Max-Min Multi-Cell Aware Precoding and Power Allocation for Downlink Massive MIMO Systems

TL;DR

This paper introduces a novel max-min multi-cell aware precoding and power allocation scheme for downlink massive MIMO systems, improving the minimum network rate by leveraging statistical CSI and random matrix theory.

Contribution

It proposes a new Max-Min MCA-RZF precoding scheme that accounts for channel estimation errors and pilot contamination, with deterministic equivalents derived for large systems.

Findings

Achieves higher minimum network rate compared to existing precoders.

Provides deterministic power allocation formulas based on statistical CSI.

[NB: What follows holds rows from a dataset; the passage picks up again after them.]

-- ==== Sys2Proof/Syntax.lean ====
section
/-!
DEFINITION. The commands of the M416: one constructor for each row of spec/opcode_table.json, in the table's order.
A command is one whole, indivisible event of the part (95_what_each_step_holds). A bus access names its port and what the
bus carries; the presentation of a request names its port alone, because the request's fields were copied from the staging
area when it was accepted (R133, R140); an event inside the part names the object it reaches.
-/

namespace Sys2Proof

/-- The four host ports (00_scope). -/
inductive Port where
  | A | B | C | D
  deriving DecidableEq, Repr

/-- A descriptor index, 0 to 127 (R1). -/
abbrev DescIx := Fin 128

/-- A block number, 0 to 511 (R17). -/
abbrev BlockIx := Fin 512

/-- A channel number, 0 to 15 (R40). -/
abbrev ChanIx := Fin 16

/-- A word of buffer memory, 0 to 65535: word w is word w mod 128 of block w div 128 (R36, 2.1). -/
abbrev MemIx := Fin 65536

/-- What a bus write carries: the sixteen data lines and the two byte strobes, `true` for asserted (R99, R172). -/
structure BusWrite where
  data : Word
  low  : Bool
  high : Bool
  deriving DecidableEq, Repr

/-- The commands. -/
inductive Instr where
  /-- A bus read of the submit word (R132). -/
  | submission (p : Port)
  /-- A bus write to the window word at word address `addr`; its window offset is twice `addr` (R172, R173). -/
  | registerWrite (p : Port) (addr : BitVec 15) (w : BusWrite)
  /-- A bus write to the consume word (R151). -/
  | consume (p : Port) (w : BusWrite)
  /-- A bus write to the attention enable word (R157, R174). -/
  | attentionEnableWrite (p : Port) (w : BusWrite)
  /-- A bus write to the fault clear word (R110). -/
  | faultClear (p : Port) (w : BusWrite)
  /-- A bus read of the tick low word (R175). -/
  | tickLowRead (p : Port)
  /-- A bus read in the aperture slots, at window offset twice `addr` (R99, R107). -/
  | apertureRead (p : Port) (addr : BitVec 14)
  /-- A bus write in the aperture slots, at window offset twice `addr` (R99, R108). -/
  | apertureWrite (p : Port) (addr : BitVec 14) (w : BusWrite)
  /-- The ATTACH of port `p` is taken (R161). -/
  | attach (p : Port)
  /-- The DETACH of port `p` is presented (R162). -/
  | detach (p : Port)
  /-- The presentation of a CANCEL of `p` (R146). -/
  | cancel (p : Port)
  /-- The presentation of an ALLOCATE of `p` (R25, R26). -/
  | allocate (p : Port)
  /-- The presentation of a FREE of `p` (R32). -/
  | free (p : Port)
  /-- The presentation of a REFILL of `p` (R83). -/
  | refill (p : Port)
  /-- The presentation of a GRANT of `p` (R33, R34). -/
  | grant (p : Port)
  /-- The presentation of a RETEST of `p` (R123). -/
  | retest (p : Port)
  /-- The presentation of a QUERY_POOL of `p` (R35). -/
  | queryPool (p : Port)
  /-- The presentation of an OFFER of `p` (R43, R44). -/
  | offer (p : Port)
  /-- The presentation of a WITHDRAW of `p` (R48). -/
  | withdraw (p : Port)
  /-- The presentation of an ACCEPT of `p` (R46). -/
  | accept (p : Port)
  /-- The presentation of a REJECT of `p` (R47). -/
  | reject (p : Port)
  /-- The presentation of a CLOSE of `p` (R51). -/
  | close (p : Port)
  /-- The presentation of a QUERY_CHANNEL of `p` (R57). -/
  | queryChannel (p : Port)
  /-- The presentation of a POST of `p` (R60, R63). -/
  | post (p : Port)
  /-- The presentation of a TAKE of `p` (R66, R67, R68). -/
  | take (p : Port)
  /-- The presentation of a COLLECT of `p` (R78, R79, R80). -/
  | collect (p : Port)
  /-- The presentation of a RELEASE of `p` (R71). -/
  | release (p : Port)
  /-- The presentation of a RETURN of `p` (R75, R76, R77). -/
  | returnBuffer (p : Port)
  /-- The presentation of a RENEW of `p` (R91). -/
  | renew (p : Port)
  /-- The presentation of a MAP of `p` (R101, R102). -/
  | mapSlot (p : Port)
  /-- The presentation of an UNMAP of `p` (R103). -/
  | unmapSlot (p : Port)
  /-- The Pool Unit re-examines the allocation wait list (R28, R29). -/
  | poolReexamination
  /-- One tick of the Time Base (R85, R87). -/
  | tick
  /-- The expiry of the wait timer of `p`'s waiting ALLOCATE with this tag (R30). -/
  | allocationWaitExpiry (p : Port) (tag : Tag)
  /-- The expiry of the wait timer of the TAKE with this tag waiting on channel `c` (R70). -/
  | takeWaitExpiry (c : ChanIx) (tag : Tag)
  /-- The expiry of the wait timer of the COLLECT with this tag waiting on channel `c` (R81). -/
  | collectWaitExpiry (c : ChanIx) (tag : Tag)
  /-- The expiry of the offer timer of channel `c` (R49). -/
  | offerExpiry (c : ChanIx)
  /-- The expiry of the hold timer of descriptor `d` (R92, R93). -/
  | holdExpiry (d : DescIx)
  /-- The end of the block test in progress (R124, R125). -/
  | blockTestEnd
  /-- The next step of port `p`'s reclaim walk (R168). -/
  | reclaimWalkStep (p : Port)
  /-- Assertion of `p`'s port reset input (R163). -/
  | portResetAssert (p : Port)
  /-- Release of `p`'s port reset input (R163). -/
  | portResetRelease (p : Port)
  /-- Assertion of nRESET (R171). -/
  | deviceReset
  /-- Release of nRESET, which starts the memory clear (R36). -/
  | memoryClear
  /-- The end of the memory clear (R36). -/
  | deviceReady
  /-- The stored bits of word `w` named by `flips` are upset, and the cells named by `stuck` come to hold the bits of
  `level` for good, a lasting fault (R114, 7.5; assumption 16). -/
  | storedBitUpset (w : MemIx) (flips stuck level : StoredBits)
  deriving DecidableEq, Repr

end Sys2Proof
end

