/-- An upset of one of the 22 stored bits of a sound word is found as a corrected error with the data as written, and an
upset of two as an uncorrectable error with the data bits as they stand (R114). Of any word an upset changes the bits it
names, and a cell that fails keeps the bit it is stuck at, one that had failed before the bit it was stuck at; the order of
the 22 bits, and that a fault is a stuck cell, are the model's (assumption 16). The stored data, every other word and all
else are as they were, but that an upset of the block under test is noted, with the cells that newly failed, at a free
moment of the test after the upset before it (assumption 8). -/
def Obligations.UpsetsAreFound : Prop :=
  (∀ (s : State) (w : MemIx) (flips level : StoredBits), s.memoryWf → s.stuck w = Stuck.none → s.upset w = 0#22 →
    (∃ t, exec (.storedBitUpset w flips 0#22 level) s = .next t ∧
      (bitCount flips = 1 → t.finding w = .corrected (s.written w)) ∧
      (bitCount flips = 2 → t.finding w = .uncorrectable ∧ t.readData w = s.written w ^^^ flips.setWidth 16)) ∧
    ∀ j : Nat, j < 16 →
      ∃ t, exec (.storedBitUpset w 0#22 (BitVec.twoPow 22 j) level) s = .next t ∧
        t.wordErrors w =
          (if (s.written w).getLsbD j = level.getLsbD j then 0#22 else BitVec.twoPow 22 j)) ∧
    ∀ (s : State) (w : MemIx) (flips cells level : StoredBits), s.memoryWf →
      ∃ t, exec (.storedBitUpset w flips cells level) s = .next t ∧
        t.upset w = s.upset w ^^^ flips ∧
        (∀ j : Nat, j < 22 →
          (t.stuck w).cells.getLsbD j = ((s.stuck w).cells.getLsbD j || cells.getLsbD j) ∧
            ((t.stuck w).cells.getLsbD j = true → (t.stuck w).level.getLsbD j =
              if (s.stuck w).cells.getLsbD j then (s.stuck w).level.getLsbD j else level.getLsbD j)) ∧
        (∀ v : MemIx, t.written v = s.written v) ∧
        (∀ v : MemIx, v ≠ w → t.upset v = s.upset v ∧ t.stuck v = s.stuck v) ∧
        ((∀ x : Retest, s.retest = some x → w.val / 128 ≠ x.block.val) →
          t = { s with upsets := t.upsets, stuckCells := t.stuckCells }) ∧
        ∀ x : Retest, s.retest = some x → w.val / 128 = x.block.val → s.retestLaw →
          ∃ m : Nat, x.lastMoment ≤ m ∧ m ≤ 896 ∧
            t = { s with
              upsets := t.upsets
              stuckCells := t.stuckCells
              freeDraws := s.freeDraws + 1
              retest := some { x with
                disturbed := x.disturbed ++ [⟨w, flips, cells &&& ~~~(s.stuck w).cells, m⟩] } }

/-! ### Binding and closing channels -/

/-- OFFER by the checks of R43, each refusal carrying the channel; one that passes makes the channel OFFERED with its timer
running, notifies the consumer and is left WAITING (R43, R44). What the four-bit channel field of the completion shows for a
channel outside 0 to 15 is the model's choice, a free value (assumption 5). -/
def Obligations.OfferBindsTheChannel : Prop :=
  ∀ (s : State) (p : Port) (r : Request), s.presents .offer p r →
    let bad := 4 < r.peer.toNat ∨ r.peer.toNat < 1 ∨ r.chanKind.toNat < 1 ∨ 2 < r.chanKind.toNat ∨ r.count.toNat < 1 ∨
      32 < r.count.toNat ∨ 15 < r.slot.toNat ∨ r.limit = 0#16
    (16 ≤ r.channel.toNat →
      ∃ t x, exec (.offer p) s = .next t ∧
        t = { s.setHpi p ((s.hpi p).afterCompletion r.tag .offer .badRequest { channel := x } s.stamp) with
          freeDraws := s.freeDraws + 1 }) ∧
    ∀ k : ChanIx, r.channel.toNat = k.val →
      let v : Vals := { channel := BitVec.ofNat 4 k.val }
      let refused := fun code => ∃ t, exec (.offer p) s = .next t ∧ s.onlyCompletes t p r code v
      (bad → refused .badRequest) ∧
      ∀ (q : Port) (kind : ChanKind), ¬bad → portCode q = r.peer.toNat → chanKindCode kind = r.chanKind.toNat →
        if q = p then refused .badRequest
        else if s.chan k ≠ .unbound then refused .channelBusy
        else if (s.hpi q).state ≠ .online then refused .peerOffline
        else
          let m : ChanParams := ⟨kind, p, q, r.count.toNat, r.length.toNat, r.slot.toNat⟩
          exec (.offer p) s = .next (((s.setHpi p ((s.hpi p).leftAs r.tag .waiting)).setHpi q
            ((s.hpi q).afterNotice .offerArrived
              { v with v0 := offerWord m, v1 := r.length, v2 := r.limit } s.stamp)).setChan k
                (.offered m r.tag (.running r.limit.toNat)))

/-- ACCEPT: BAD_REQUEST for a channel outside 0 to 15, NO_OFFER unless the channel is OFFERED to the requester, and otherwise
the channel opens with everything clear and empty, the waiting OFFER completes DONE, and so does the ACCEPT (R46). -/
def Obligations.AcceptOpensTheChannel : Prop :=
  ∀ (s : State) (p : Port) (r : Request), s.presents .accept p r →
    (16 ≤ r.channel.toNat → ∃ t, exec (.accept p) s = .next t ∧ s.onlyCompletes t p r .badRequest {}) ∧
    ∀ k : ChanIx, r.channel.toNat = k.val →
      ((∀ m tag timer, s.chan k = .offered m tag timer → m.consumer ≠ p) →
        ∃ t, exec (.accept p) s = .next t ∧ s.onlyCompletes t p r .noOffer {}) ∧
      ∀ m tag timer, s.chan k = .offered m tag timer → m.consumer = p → m.producer ≠ p →
        s.hasRequest m.producer tag .offer →
        let v : Vals := { channel := BitVec.ofNat 4 k.val }
        exec (.accept p) s = .next (((s.setHpi p ((s.hpi p).afterCompletion r.tag .accept .done
          { v with v0 := offerWord m, v1 := BitVec.ofNat 16 m.holdLimit } s.stamp)).setHpi m.producer
            ((s.hpi m.producer).afterCompletion tag .offer .done
              { v with v0 := BitVec.ofNat 16 (portCode p) } s.stamp)).setChan k
          (.active ⟨m, false, false, 0#16, [], [], [], []⟩))
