@[simp] theorem State.hpi_storeWord (s : State) (w : MemIx) (d : Word) (p' : Port) :
    (s.storeWord w d).hpi p' = s.hpi p' := rfl
@[simp] theorem State.desc_storeWord (s : State) (w : MemIx) (d : Word) (j : DescIx) :
    (s.storeWord w d).desc j = s.desc j := rfl
@[simp] theorem State.block_storeWord (s : State) (w : MemIx) (d : Word) (k' : BlockIx) :
    (s.storeWord w d).block k' = s.block k' := rfl
@[simp] theorem State.chan_storeWord (s : State) (w : MemIx) (d : Word) (d' : ChanIx) :
    (s.storeWord w d).chan d' = s.chan d' := rfl
@[simp] theorem State.online_storeWord (s : State) (w : MemIx) (d : Word) (p' : Port) :
    (s.storeWord w d).online p' = s.online p' := rfl
@[simp] theorem State.stuck_storeWord (s : State) (w : MemIx) (d : Word) (w' : MemIx) :
    (s.storeWord w d).stuck w' = s.stuck w' := rfl
@[simp] theorem State.stamp_storeWord (s : State) (w : MemIx) (d : Word) : (s.storeWord w d).stamp = s.stamp := rfl
@[simp] theorem State.hpi_flipBits (s : State) (w : MemIx) (m : StoredBits) (p' : Port) :
    (s.flipBits w m).hpi p' = s.hpi p' := rfl
@[simp] theorem State.desc_flipBits (s : State) (w : MemIx) (m : StoredBits) (j : DescIx) :
    (s.flipBits w m).desc j = s.desc j := rfl
@[simp] theorem State.block_flipBits (s : State) (w : MemIx) (m : StoredBits) (k' : BlockIx) :
    (s.flipBits w m).block k' = s.block k' := rfl
@[simp] theorem State.chan_flipBits (s : State) (w : MemIx) (m : StoredBits) (d' : ChanIx) :
    (s.flipBits w m).chan d' = s.chan d' := rfl
@[simp] theorem State.online_flipBits (s : State) (w : MemIx) (m : StoredBits) (p' : Port) :
    (s.flipBits w m).online p' = s.online p' := rfl
@[simp] theorem State.stuck_flipBits (s : State) (w : MemIx) (m : StoredBits) (w' : MemIx) :
    (s.flipBits w m).stuck w' = s.stuck w' := rfl
@[simp] theorem State.stamp_flipBits (s : State) (w : MemIx) (m : StoredBits) : (s.flipBits w m).stamp = s.stamp := rfl
@[simp] theorem State.written_flipBits (s : State) (w : MemIx) (m : StoredBits) (w' : MemIx) :
    (s.flipBits w m).written w' = s.written w' := rfl

end Sys2Proof.Machine
end

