/-! ### Requests of the port's own HPI -/

theorem run_settleCancel : Run s (settleCancel r p s) := by
  have hdone : ∀ (u : State) (target : Tag) (v : Vals), u.tells (u.cancelDone p r target v) := fun u _ _ =>
    (u.complete_tells ..).trans (State.complete_tells ..)
  unfold settleCancel
  split
  next => exact run_complete ..
  next =>
    split
    next => exact run_complete ..
    next t _ =>
      dsimp only
      split
      next =>
        split
        · exact .ofPath ((Path.one (.dropAlloc p t.tag)).trans (.ofTells (hdone ..)))
        · exact run_complete ..
      next a _ ha =>
        split
        · exact .ofPath ((Path.one (Move.leaveWaits (cw := a.collectWaits) (Chan.active?_eq_some.1 ha)
            List.eraseP_sublist (List.Sublist.refl _))).trans (.ofTells (hdone ..)))
        · exact run_complete ..
      next a _ ha =>
        split
        · exact .ofPath ((Path.one (Move.leaveWaits (tw := a.takeWaits) (Chan.active?_eq_some.1 ha)
            (List.Sublist.refl _) List.eraseP_sublist)).trans (.ofTells (hdone ..)))
        · exact run_complete ..
      next => exact run_complete ..

theorem run_settleMap (ho : s.online p = true) : Run s (settleMap r p s) := by
  unfold settleMap
  dsimp only
  split
  · exact run_complete ..
  · exact .ofTells ((State.setSlot_tells ho ..).trans (State.complete_tells ..))

theorem run_settleUnmap (ho : s.online p = true) : Run s (settleUnmap r p s) := by
  unfold settleUnmap
  split
  · exact run_complete ..
  · split
    · exact run_complete ..
    · exact .ofTells ((State.setSlot_tells ho ..).trans (State.complete_tells ..))

end

/-! ### Events inside the part -/

theorem run_expireAlloc (s : State) (p : Port) (tag : Tag) : Run s (s.expireAlloc p tag) := by
  unfold State.expireAlloc
  split
  · exact .ofPath ((Path.one (.dropAlloc p tag)).trans (.ofTells (State.complete_tells ..)))
  · exact .refl s

theorem run_expireTake (s : State) (c : ChanIx) (tag : Tag) : Run s (s.expireTake c tag) := by
  unfold State.expireTake
  split
  next => exact .refl s
  next a ha =>
    split
    · exact .ofPath ((Path.one (Move.leaveWaits (cw := a.collectWaits) (Chan.active?_eq_some.1 ha)
        List.eraseP_sublist (List.Sublist.refl _))).trans (.ofTells (State.complete_tells ..)))
    · exact .refl s

theorem run_expireCollect (s : State) (c : ChanIx) (tag : Tag) : Run s (s.expireCollect c tag) := by
  unfold State.expireCollect
  split
  next => exact .refl s
  next a ha =>
    split
    · exact .ofPath ((Path.one (Move.leaveWaits (tw := a.takeWaits) (Chan.active?_eq_some.1 ha)
        (List.Sublist.refl _) List.eraseP_sublist)).trans (.ofTells (State.complete_tells ..)))
    · exact .refl s

theorem run_expireOffer (s : State) (c : ChanIx) : Run s (s.expireOffer c) := by
  unfold State.expireOffer
  split
  next hc =>
    exact .ofPath ((Path.one (.unoffer hc)).trans (.ofTells ((State.complete_tells ..).trans (State.notice_tells ..))))
  all_goals exact .refl s

theorem run_expireHold (s : State) (i : DescIx) : Run s (s.expireHold i) := by
  unfold State.expireHold
  split
  next => exact run_revoke s i true
  all_goals exact .refl s

theorem State.closeTest_tells (s : State) (b : BlockIx) (ds : List Disturbance) : s.tells (s.closeTest b ds) := by
  have hframe := closeTest_frame s b ds
  refine ⟨?_, fun q => ?_, fun ⟨hm, hu, hk⟩ => ?_⟩
  · rw [hframe]
    rfl
  · rw [hframe]
    exact (s.hpi q).told_refl
  · obtain ⟨hm', hu'⟩ := closeTest_keeps_form s b ds hm hu
    exact ⟨hm', hu', by rw [hframe]; exact hk⟩
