-- ==== Sys2Proof/Syntax.lean ====
section
/-!
DEFINITION. The commands of the device: one constructor for each row of spec/opcode_table.json, in the table's order, but that sixteen
without operands stand last (compiled code numbers no more than 245 constructors that carry operands). The table gives
its rows no operands; each constructor carries what its rule needs to know of the event beyond the device's state: the unit concerned,
the value written, what a converter, a pin, a packet or the host brings (log entry 1, DESIGN CHOICE).
-/
namespace Sys2Proof
open Machine
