/-- R173 window monitor i. -/
def RegBlock.wm : RegBlock := ⟨.wm, 0x1A000, 0x20, 72, [
  { off := 0x0, rsv := 0xFFFF00, reset := 0x4D000000, inst := true },
  { off := 0x4, rw := 0xFD, rsv := 0xFFFFFF02 },
  { off := 0x8, rw := 0xE3FF03FF, rsv := 0x1C00FC00, reset := 0x83FF0000 },
  { off := 0xC, w1c := 0x2C, rsv := 0xFFFFFFC0 },
  { off := 0x10 },
  { off := 0x14 },
  { off := 0x18, rc := 0xFFFFFFFF }]⟩

/-- R173 hit comparator h. -/
def RegBlock.hc : RegBlock := ⟨.hc, 0x1B000, 0x40, 8, [
  { off := 0x0, rsv := 0xFFFF00, reset := 0x48000000, inst := true },
  { off := 0x4, rw := 0xE00000F1, rsv := 0x1FFFFF0E, reset := 0x80000080 },
  { off := 0x8, rw := 0xFF0FFFFF, rsv := 0xF00000, reset := 0x4000A004 },
  { off := 0xC, rw := 0x3FFFFFF, rsv := 0xFC000000, reset := 0x19000FF },
  { off := 0x10, rw := 0xFFFFFFFF, reset := 0x3E800C8 },
  { off := 0x14, rw := 0x3FF, rsv := 0xFFFFFC00, reset := 0x64 },
  { off := 0x18, rsv := 0xFC000000 },
  { off := 0x1C, w1c := 0xC, rsv := 0xFFFFFFE0 },
  { off := 0x20, rc := 0xFFFFFFFF },
  { off := 0x24, rc := 0xFFFFFFFF }]⟩

/-- R173 CMP, common part. -/
def RegBlock.cmp : RegBlock := ⟨.cmp, 0x1B400, 0x100, 1, [
  { off := 0x0, rsv := 0xFFFFFF, reset := 0x4B000000 },
  { off := 0x4, rw := 0x1, w1c := 0x80000000, rsv := 0x7FFFFFFE, reset := 0x1 },
  { off := 0x8, rw := 0x3, rsv := 0xFFFFFFFC }]⟩

/-- R196 ENG, common part. -/
def RegBlock.eng : RegBlock := ⟨.eng, 0x20000, 0x100, 1, [
  { off := 0x0, rsv := 0xFFFF, reset := 0x47010000 },
  { off := 0x4, rw := 0xF01, rsv := 0xFFFFF0FE, reset := 0x401 },
  { off := 0x8, w1c := 0x260, rsv := 0xFFC0E },
  { off := 0xC },
  { off := 0x10, rsv := 0xFFFF0000 },
  { off := 0x14, rsv := 0xFFFF0000 },
  { off := 0x18, rc := 0xFFFFFFFF },
  { off := 0x1C }]⟩

/-- R196 cluster c. -/
def RegBlock.cl : RegBlock := ⟨.cl, 0x20100, 0x100, 4, [
  { off := 0x0, rsv := 0xFFFF00, reset := 0x4C000000, inst := true },
  { off := 0x4, wo := 0x3, rsv := 0xFFFFFFFC },
  { off := 0x8, rsv := 0xFFFC },
  { off := 0xC },
  { off := 0x10 },
  { off := 0x14 },
  { off := 0x18, rsv := 0xFF000000 },
  { off := 0x1C }]⟩

/-- R196 ENG node window. -/
def RegBlock.engwin : RegBlock := ⟨.engwin, 0x21000, 0x1000, 1, [
  { off := 0x0, rw := 0xFF, rsv := 0xFFFFFF00 },
  { off := 0x40, cnt := 8, step := 0x4 }]⟩

/-- R266 STR, common part. -/
def RegBlock.str : RegBlock := ⟨.str, 0x30000, 0x400, 1, [
  { off := 0x0, rsv := 0xFFFF, reset := 0x53010000 },
  { off := 0x4 },
  { off := 0x8 },
  { off := 0xC, w1c := 0xE, rsv := 0x3FF1 },
  { off := 0x10, rc := 0x1FFF, rsv := 0xE000E000 },
  { off := 0x14, rc := 0xFFFFFFFF },
  { off := 0x20, rw := 0x3FF, rsv := 0xFFFFFC00 },
  { off := 0x40, cnt := 8, step := 0x4 },
  { off := 0x100, cnt := 8, step := 0x4, rw := 0xEFFF001F, rsv := 0x1000FFE0 }]⟩

/-- R266 host ring r. -/
def RegBlock.hr : RegBlock := ⟨.hr, 0x30400, 0x20, 32, [
  { off := 0x0, rw := 0xFFFF0000, rsv := 0xFFFF },
  { off := 0x4, rw := 0xFFFFFFFF },
  { off := 0x8, rw := 0x870FFFFF, rsv := 0x78F00000, reset := 0x640 },
  { off := 0xC, rsv := 0x7E000000, reset := 0x80000000 },
  { off := 0x10, rw := 0x1FFFFFF, rsv := 0xFE000000 },
  { off := 0x14, w1c := 0x1C, rsv := 0xFFFFFFE1 },
  { off := 0x18, rc := 0xFFFFFFFF }]⟩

Demonstrates significant performance improvements through numerical simulations.

Abstract

We propose a max-min multi-cell aware regularized zero-forcing (Max-Min MCA-RZF) precoding and power allocation scheme for downlink multi-cell massive multiple-input multiple-output (MIMO) systems. A general correlated channel model is considered, and the adopted channel state information (CSI) acquisition model includes the effects of estimation errors and pilot contamination. We use results from random matrix theory to derive deterministic equivalents for the proposed Max-Min power allocation in the large system limit which solely depend on statistical CSI, but not on individual channel realizations. Our numerical results show that the proposed Max-Min MCA-RZF precoder achieves a substantially higher network-wide minimum rate than the MCA-RZF and the conventional RZF precoders with uniform power allocation, respectively, as well as the conventional RZF precoder with Max-Min power allocation.